PROBLEM TO SOLVE → Look through the data below and show every line that includes "else".

Segment Start: MATERIAL PROVIDED

/-- CONFIGURE_LINE refused: the first check that fails (R9) gives the result, and the state is left as it was but for
the reply. -/
def Obligations.ConfigureLineRefused : Prop :=
  ∀ (l : LineId) (line tip ring mode count : Byte) (fields : List PartyField) (s : State), fields.length ≤ 8 →
    (16 ≤ line.toNat →
      exec (.configureLine line tip ring mode count fields) s = .next (reply 0x90 ⟨s, .badField, []⟩)) ∧
    (¬(s.callState l = .unequipped ∨ s.callState l = .idle ∨ s.callState l = .blocked) →
      exec (.configureLine (lineByte l) tip ring mode count fields) s = .next (reply 0x90 ⟨s, .lineState, []⟩)) ∧
    (s.callState l = .unequipped ∨ s.callState l = .idle ∨ s.callState l = .blocked →
      (2 < mode.toNat ∨ (∃ f ∈ fields, f.number.toNat < 1 ∨ 8 < f.number.toNat ∨ 1 < f.side.toNat ∨
          f.code.toNat < 1 ∨ 8 < f.code.toNat ∨ 3 < f.cls.toNat) →
        exec (.configureLine (lineByte l) tip ring mode count fields) s = .next (reply 0x90 ⟨s, .badField, []⟩)) ∧
      (∀ m : DialMode, ∀ ps : List Party, ps.length ≤ 8 →
        (¬(ps.map Party.number).Nodup →
          exec (.configureLine (lineByte l) tip ring m.byte count (ps.map Party.field)) s =
            .next (reply 0x90 ⟨s, .badField, []⟩)) ∧
        ((ps.map Party.number).Nodup → ¬(ps.map fun p => (p.side, p.code)).Nodup →
          exec (.configureLine (lineByte l) tip ring m.byte count (ps.map Party.field)) s =
            .next (reply 0x90 ⟨s, .duplicateSignature, []⟩)) ∧
        ((ps.map Party.number).Nodup → (ps.map fun p => (p.side, p.code)).Nodup →
          (∃ p ∈ ps, s.pattern p.code = []) →
          exec (.configureLine (lineByte l) tip ring m.byte count (ps.map Party.field)) s =
            .next (reply 0x90 ⟨s, .notConfigured, []⟩))))

/-- BLOCK (R13): whatever an equipped line was doing ends, with no call report, and its configuration, condition and
trip history are kept; on a line already BLOCKED nothing changes; on an UNEQUIPPED one it is refused. UNBLOCK (R15): a
BLOCKED line becomes IDLE if its loop is open, and PARKED with a PARKED report if it is closed; in every other state
it is refused. -/
def Obligations.BlockAndUnblock : Prop :=
  (∀ (l : LineId) (line : Byte) (s : State),
     (16 ≤ line.toNat → exec (.block line) s = .next (reply 0x91 ⟨s, .badField, []⟩)) ∧
     (s.callState l = .unequipped → exec (.block (lineByte l)) s = .next (reply 0x91 ⟨s, .lineState, []⟩)) ∧
     (s.callState l = .blocked → exec (.block (lineByte l)) s = .next (reply 0x91 ⟨s, .ok, [1]⟩)) ∧
     (s.callState l ≠ .unequipped → s.callState l ≠ .blocked →
       ∃ u, exec (.block (lineByte l)) s = .next (reply 0x91 ⟨u, .ok, [(s.callState l).byte]⟩) ∧
         (u.line l).record = { (s.line l).record with callState := .blocked } ∧
         (u.line l).asg = none ∧
         (u.line l).dial = { (s.line l).dial with
           collection := .off, pulseCount := 0, interdigit := none, digits := [], errors := ⟨false, false, false⟩,
           complete := false, markerOwed := false } ∧
         (u.line l).scan = { (s.line l).scan with makeTimer := none } ∧
         (u.line l).call = ⟨none, false, none, none, none, false, none⟩ ∧
         (u.line l).sides = (s.line l).sides ∧ (u.line l).leaks = (s.line l).leaks ∧
         ((s.line l).relay.phase = .silent ∨ (s.line l).relay.phase = .quench →
           (u.line l).relay = (s.line l).relay) ∧
         ((s.line l).placedBus.isSome = true → (s.line l).relay.phase = .arm ∨ (s.line l).relay.phase = .ring →
           (u.line l).relay =
             { (s.line l).relay with phase := .quench, quenchKind := some .early, timer := some 30 }) ∧
         u.reports.queue =
           (if s.hasHostTest l then queueWith s.reports.queue (.testResult l none) else s.reports.queue).filter
             (· ≠ .digits l) ∧
         JobsDropped l s u ∧ OthersKept l s u ∧
         u = { s with lines := u.lines, busA := u.busA, busB := u.busB, waiting := u.waiting, msu := u.msu,
                      reports := u.reports })) ∧
  (∀ (l : LineId) (line : Byte) (s : State),
     (16 ≤ line.toNat → exec (.unblock line) s = .next (reply 0x92 ⟨s, .badField, []⟩)) ∧
     (s.callState l ≠ .blocked → exec (.unblock (lineByte l)) s = .next (reply 0x92 ⟨s, .lineState, []⟩)) ∧
     (s.callState l = .blocked → (s.line l).scan.closed = false →
       ∃ u, exec (.unblock (lineByte l)) s = .next (reply 0x92 ⟨u, .ok, [2]⟩) ∧
         u.line l = { s.line l with record := { (s.line l).record with callState := .idle } } ∧
         OthersKept l s u ∧ u = { s with lines := u.lines, msu := u.msu }) ∧
     (s.callState l = .blocked → (s.line l).scan.closed = true →
       ∃ u, exec (.unblock (lineByte l)) s = .next (reply 0x92 ⟨u, .ok, [6]⟩) ∧
         u.line l = { s.line l with record := { (s.line l).record with callState := .parked } } ∧
         u.reports.queue = queueWith s.reports.queue (.parked l) ∧
         OthersKept l s u ∧ u = { s with lines := u.lines, msu := u.msu, reports := u.reports }))

/-- READ_LINE (R16, laid out as R180): the snapshot in every call state; the latched conditions it returns are then
clear, and nothing else changes. READ_SCHEDULE (R54, laid out as R180): the snapshot of the bus named and of the
waiting list; the bus's BUS_STATE latch is then clear, and nothing else changes. -/
def Obligations.ReadsReturnTheSnapshots : Prop :=
  (∀ (l : LineId) (line : Byte) (s : State),
     (16 ≤ line.toNat → exec (.readLine line) s = .next (reply 0x93 ⟨s, .badField, []⟩)) ∧
     ∃ u, exec (.readLine (lineByte l)) s = .next (reply 0x93 ⟨u, .ok,
         [(s.callState l).byte, (s.line l).record.condition.byte, reasonsByte (s.line l).record.reasons] ++
         wordBytes (s.line l).leaks.tip ++ wordBytes (s.line l).sides.tip.baseline ++
         [byteOf (s.line l).sides.tip.margin, byteOf (s.line l).sides.tip.threshold] ++
         wordBytes (s.line l).leaks.ring ++ wordBytes (s.line l).sides.ring.baseline ++
         [byteOf (s.line l).sides.ring.margin, byteOf (s.line l).sides.ring.threshold] ++
         [(s.line l).relay.phase.byte,
           if (s.line l).relay.phase = .silent then 0xFF else busOrNone (s.line l).relay.bus] ++
         (match (s.line l).asg with
           | none => [0, 0xFF, 0, 0, 0]
           | some a => (match a.placement with
             | .placed bus offset _ => [1, busByte bus, byteOf offset.val]
             | .waiting => [2, 0xFF, byteOf (s.waiting.idxOf l + 1)]) ++
             [byteOf a.cyclesLeft, if a.stroke1 = none then 1 else 2]) ++
         [byteOf (s.line l).record.earlyPickups, byteOf (s.line l).dial.digits.length,
           latchesByte (s.line l).record.latched]⟩) ∧
       u.line l = { s.line l with record := { (s.line l).record with latched := ⟨⟨false, false⟩, false⟩ } } ∧
       OthersKept l s u ∧ u = { s with lines := u.lines }) ∧
  (∀ (bus : Bus) (b : Byte) (s : State),
     (1 < b.toNat → exec (.readSchedule b) s = .next (reply 0xA2 ⟨s, .badField, []⟩)) ∧
     exec (.readSchedule (busByte bus)) s = .next (reply 0xA2
       ⟨s.modBus bus fun r => { r with stateLatch := false }, .ok,
         [byteOf s.slot.val, (s.bus bus).status.byte, byteOf (s.bus bus).budget] ++
         (s.bus bus).loads.toList.map byteOf ++
         [if (s.bus bus).stateLatch = true then 1 else 0, byteOf s.waiting.length] ++ s.waiting.map lineByte⟩))

/-! ### The code table (02) -/

/-- SET_CODE (R28, R29, R30): a valid pattern for a code not in use replaces the code's; a code out of range, a
malformed pattern and a code in use are refused in that order, the table as it was, and every reply carries the
pattern held. -/
def Obligations.SetCodeReplacesAnUnusedCode : Prop :=
  ∀ (c : CodeId) (code : Byte) (bursts : List BurstField) (s : State),
    (code.toNat < 1 ∨ 8 < code.toNat → exec (.setCode code bursts) s = .next (reply 0xA0 ⟨s, .badField, [code]⟩)) ∧
    (¬(readBursts bursts).Valid →
      exec (.setCode (numberByte c) bursts) s = .next (reply 0xA0 ⟨s, .badField,
        numberByte c :: (s.pattern c).flatMap fun b => [byteOf b.start, byteOf b.length]⟩)) ∧
    ((readBursts bursts).Valid →
      (∃ l, (∃ p ∈ (s.line l).record.parties, p.code = c) ∨
        (∃ a ∈ (s.line l).asg, a.stroke0.code = c ∨ ∃ k ∈ a.stroke1, k.code = c)) →
      exec (.setCode (numberByte c) bursts) s = .next (reply 0xA0 ⟨s, .codeInUse,
        numberByte c :: (s.pattern c).flatMap fun b => [byteOf b.start, byteOf b.length]⟩)) ∧
    ((readBursts bursts).Valid →
      (∀ l, (∀ p ∈ (s.line l).record.parties, p.code ≠ c) ∧
        (∀ a ∈ (s.line l).asg, a.stroke0.code ≠ c ∧ ∀ k ∈ a.stroke1, k.code ≠ c)) →
      exec (.setCode (numberByte c) bursts) s =
        .next (reply 0xA0 ⟨{ s with codes := s.codes.set c.val (readBursts bursts) c.isLt }, .ok,
          numberByte c :: bursts.flatMap fun b => [b.start, b.length]⟩))

/-- Where the half slots of an assignment's strokes fall on the cycle (R26): slot h of stroke k's half on slot offset
+ 12k + h mod 24, and an assignment of one stroke is silent for the other twelve slots. Two ringing slots of an
assignment that follow one another belong to one burst of one stroke, so every burst is parted from the next by a
silent slot (R22, R27); slot 11 of a half never rings (R21). -/
def Obligations.RingingSlotsOfAnAssignment : Prop :=
  (∀ (codes : CodeId → Pattern) (a : Assignment) (offset : Slot) (h : Nat), h < 12 →
     strokeAt codes a offset (offset + Fin.ofNat 24 h) =
       (if ringsAt (codes a.stroke0.code) h then some a.stroke0 else none) ∧
     (a.stroke1 = none → strokeAt codes a offset (offset + Fin.ofNat 24 (12 + h)) = none) ∧
     (∀ k, a.stroke1 = some k →
       strokeAt codes a offset (offset + Fin.ofNat 24 (12 + h)) =
         (if ringsAt (codes k.code) h then some k else none))) ∧
  (∀ (codes : CodeId → Pattern) (a : Assignment) (offset g : Slot), (∀ c, (codes c).Valid) →
     placeOf offset g % 12 = 11 → strokeAt codes a offset g = none) ∧
  (∀ (codes : CodeId → Pattern) (a : Assignment) (offset g : Slot), (∀ c, (codes c).Valid) →
     ∀ k, strokeAt codes a offset g = some k → ∀ m, strokeAt codes a offset (g + 1) = some m →
     m = k ∧ placeOf offset g % 12 ≤ 9 ∧ placeOf offset (g + 1) = placeOf offset g + 1 ∧
       ∃ b ∈ codes k.code, b.start ≤ placeOf offset g % 12 ∧ placeOf offset g % 12 + 1 < b.start + b.length)

/-! ### The ring planner (03) -/

/-- The result of a placement attempt (R36): the first offset from the slot after the current one on, and at it the
first GOOD bus in order of peak, bus A on equal peaks, at which no slot goes over the budget; none when no GOOD bus
fits at any offset. -/
def Obligations.PlacementIsTheFirstThatFits : Prop :=
  ∀ (s : State) (a : Assignment),
    (s.search a = none → ∀ bus o, (s.bus bus).status = .good →
      ∃ g, (s.bus bus).budget < (s.bus bus).loads.get g + loadAt s.pattern a o g) ∧
    (∀ o bus, s.search a = some (o, bus) →
      (s.bus bus).status = .good ∧
      (∀ g, (s.bus bus).loads.get g + loadAt s.pattern a o g ≤ (s.bus bus).budget) ∧
      (∀ (o' : Slot) (bus' : Bus), (o' - s.slot - 1).val < (o - s.slot - 1).val → (s.bus bus').status = .good →
        ∃ g, (s.bus bus').budget < (s.bus bus').loads.get g + loadAt s.pattern a o' g) ∧
      ((s.bus (otherBus bus)).status = .good →
        (∀ g, (s.bus (otherBus bus)).loads.get g + loadAt s.pattern a o g ≤ (s.bus (otherBus bus)).budget) →
        (s.bus bus).peak ≤ (s.bus (otherBus bus)).peak ∧
          ((s.bus bus).peak = (s.bus (otherBus bus)).peak → bus = .a)))
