/-! ### modRelay -/

@[simp] theorem State.modRelay_codes (s : State) (l : LineId) (f : RelayRecord → RelayRecord) : (s.modRelay l f).codes = s.codes := rfl
@[simp] theorem State.modRelay_slot (s : State) (l : LineId) (f : RelayRecord → RelayRecord) : (s.modRelay l f).slot = s.slot := rfl
@[simp] theorem State.modRelay_busA (s : State) (l : LineId) (f : RelayRecord → RelayRecord) : (s.modRelay l f).busA = s.busA := rfl
@[simp] theorem State.modRelay_busB (s : State) (l : LineId) (f : RelayRecord → RelayRecord) : (s.modRelay l f).busB = s.busB := rfl
@[simp] theorem State.modRelay_waiting (s : State) (l : LineId) (f : RelayRecord → RelayRecord) : (s.modRelay l f).waiting = s.waiting := rfl
@[simp] theorem State.modRelay_createdCount (s : State) (l : LineId) (f : RelayRecord → RelayRecord) : (s.modRelay l f).createdCount = s.createdCount := rfl
@[simp] theorem State.modRelay_placedCount (s : State) (l : LineId) (f : RelayRecord → RelayRecord) : (s.modRelay l f).placedCount = s.placedCount := rfl
@[simp] theorem State.modRelay_msu (s : State) (l : LineId) (f : RelayRecord → RelayRecord) : (s.modRelay l f).msu = s.msu := rfl
@[simp] theorem State.modRelay_params (s : State) (l : LineId) (f : RelayRecord → RelayRecord) : (s.modRelay l f).params = s.params := rfl
@[simp] theorem State.modRelay_link (s : State) (l : LineId) (f : RelayRecord → RelayRecord) : (s.modRelay l f).link = s.link := rfl
@[simp] theorem State.modRelay_reports (s : State) (l : LineId) (f : RelayRecord → RelayRecord) : (s.modRelay l f).reports = s.reports := rfl
@[simp] theorem State.modRelay_pending (s : State) (l : LineId) (f : RelayRecord → RelayRecord) : (s.modRelay l f).pending = s.pending := rfl
@[simp] theorem State.modRelay_bus (s : State) (l : LineId) (f : RelayRecord → RelayRecord) (u : Bus) : (s.modRelay l f).bus u = s.bus u := by
  cases u <;> rfl
theorem State.modRelay_line_ne (s : State) (l m : LineId) (f : RelayRecord → RelayRecord) (h : m ≠ l) : (s.modRelay l f).line m = s.line m :=
  State.modLine_line_ne _ _ _ _ h
@[simp] theorem State.modRelay_line_self (s : State) (l : LineId) (f : RelayRecord → RelayRecord) :
    (s.modRelay l f).line l = { s.line l with relay := f (s.line l).relay } := State.modLine_line_self _ _ _

/-! ### modDet -/

@[simp] theorem State.modDet_codes (s : State) (l : LineId) (f : DetectorRecord → DetectorRecord) : (s.modDet l f).codes = s.codes := rfl
@[simp] theorem State.modDet_slot (s : State) (l : LineId) (f : DetectorRecord → DetectorRecord) : (s.modDet l f).slot = s.slot := rfl
@[simp] theorem State.modDet_busA (s : State) (l : LineId) (f : DetectorRecord → DetectorRecord) : (s.modDet l f).busA = s.busA := rfl
@[simp] theorem State.modDet_busB (s : State) (l : LineId) (f : DetectorRecord → DetectorRecord) : (s.modDet l f).busB = s.busB := rfl
@[simp] theorem State.modDet_waiting (s : State) (l : LineId) (f : DetectorRecord → DetectorRecord) : (s.modDet l f).waiting = s.waiting := rfl
@[simp] theorem State.modDet_createdCount (s : State) (l : LineId) (f : DetectorRecord → DetectorRecord) : (s.modDet l f).createdCount = s.createdCount := rfl
@[simp] theorem State.modDet_placedCount (s : State) (l : LineId) (f : DetectorRecord → DetectorRecord) : (s.modDet l f).placedCount = s.placedCount := rfl
@[simp] theorem State.modDet_msu (s : State) (l : LineId) (f : DetectorRecord → DetectorRecord) : (s.modDet l f).msu = s.msu := rfl
@[simp] theorem State.modDet_params (s : State) (l : LineId) (f : DetectorRecord → DetectorRecord) : (s.modDet l f).params = s.params := rfl
@[simp] theorem State.modDet_link (s : State) (l : LineId) (f : DetectorRecord → DetectorRecord) : (s.modDet l f).link = s.link := rfl
@[simp] theorem State.modDet_reports (s : State) (l : LineId) (f : DetectorRecord → DetectorRecord) : (s.modDet l f).reports = s.reports := rfl
@[simp] theorem State.modDet_pending (s : State) (l : LineId) (f : DetectorRecord → DetectorRecord) : (s.modDet l f).pending = s.pending := rfl
@[simp] theorem State.modDet_bus (s : State) (l : LineId) (f : DetectorRecord → DetectorRecord) (u : Bus) : (s.modDet l f).bus u = s.bus u := by
  cases u <;> rfl
theorem State.modDet_line_ne (s : State) (l m : LineId) (f : DetectorRecord → DetectorRecord) (h : m ≠ l) : (s.modDet l f).line m = s.line m :=
  State.modLine_line_ne _ _ _ _ h
@[simp] theorem State.modDet_line_self (s : State) (l : LineId) (f : DetectorRecord → DetectorRecord) :
    (s.modDet l f).line l = { s.line l with det := f (s.line l).det } := State.modLine_line_self _ _ _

Segment End: MATERIAL PROVIDED

WRITTEN RESPONSE →
           (if s.hasHostTest l then queueWith s.reports.queue (.testResult l none) else s.reports.queue).filter
clear, and nothing else changes. READ_SCHEDULE (R54, laid out as R180): the snapshot of the bus named and of the
waiting list; the bus's BUS_STATE latch is then clear, and nothing else changes. -/
           if (s.line l).relay.phase = .silent then 0xFF else busOrNone (s.line l).relay.bus] ++
             [byteOf a.cyclesLeft, if a.stroke1 = none then 1 else 2]) ++
         [if (s.bus bus).stateLatch = true then 1 else 0, byteOf s.waiting.length] ++ s.waiting.map lineByte⟩))
       (if ringsAt (codes a.stroke0.code) h then some a.stroke0 else none) ∧
         (if ringsAt (codes k.code) h then some k else none))) ∧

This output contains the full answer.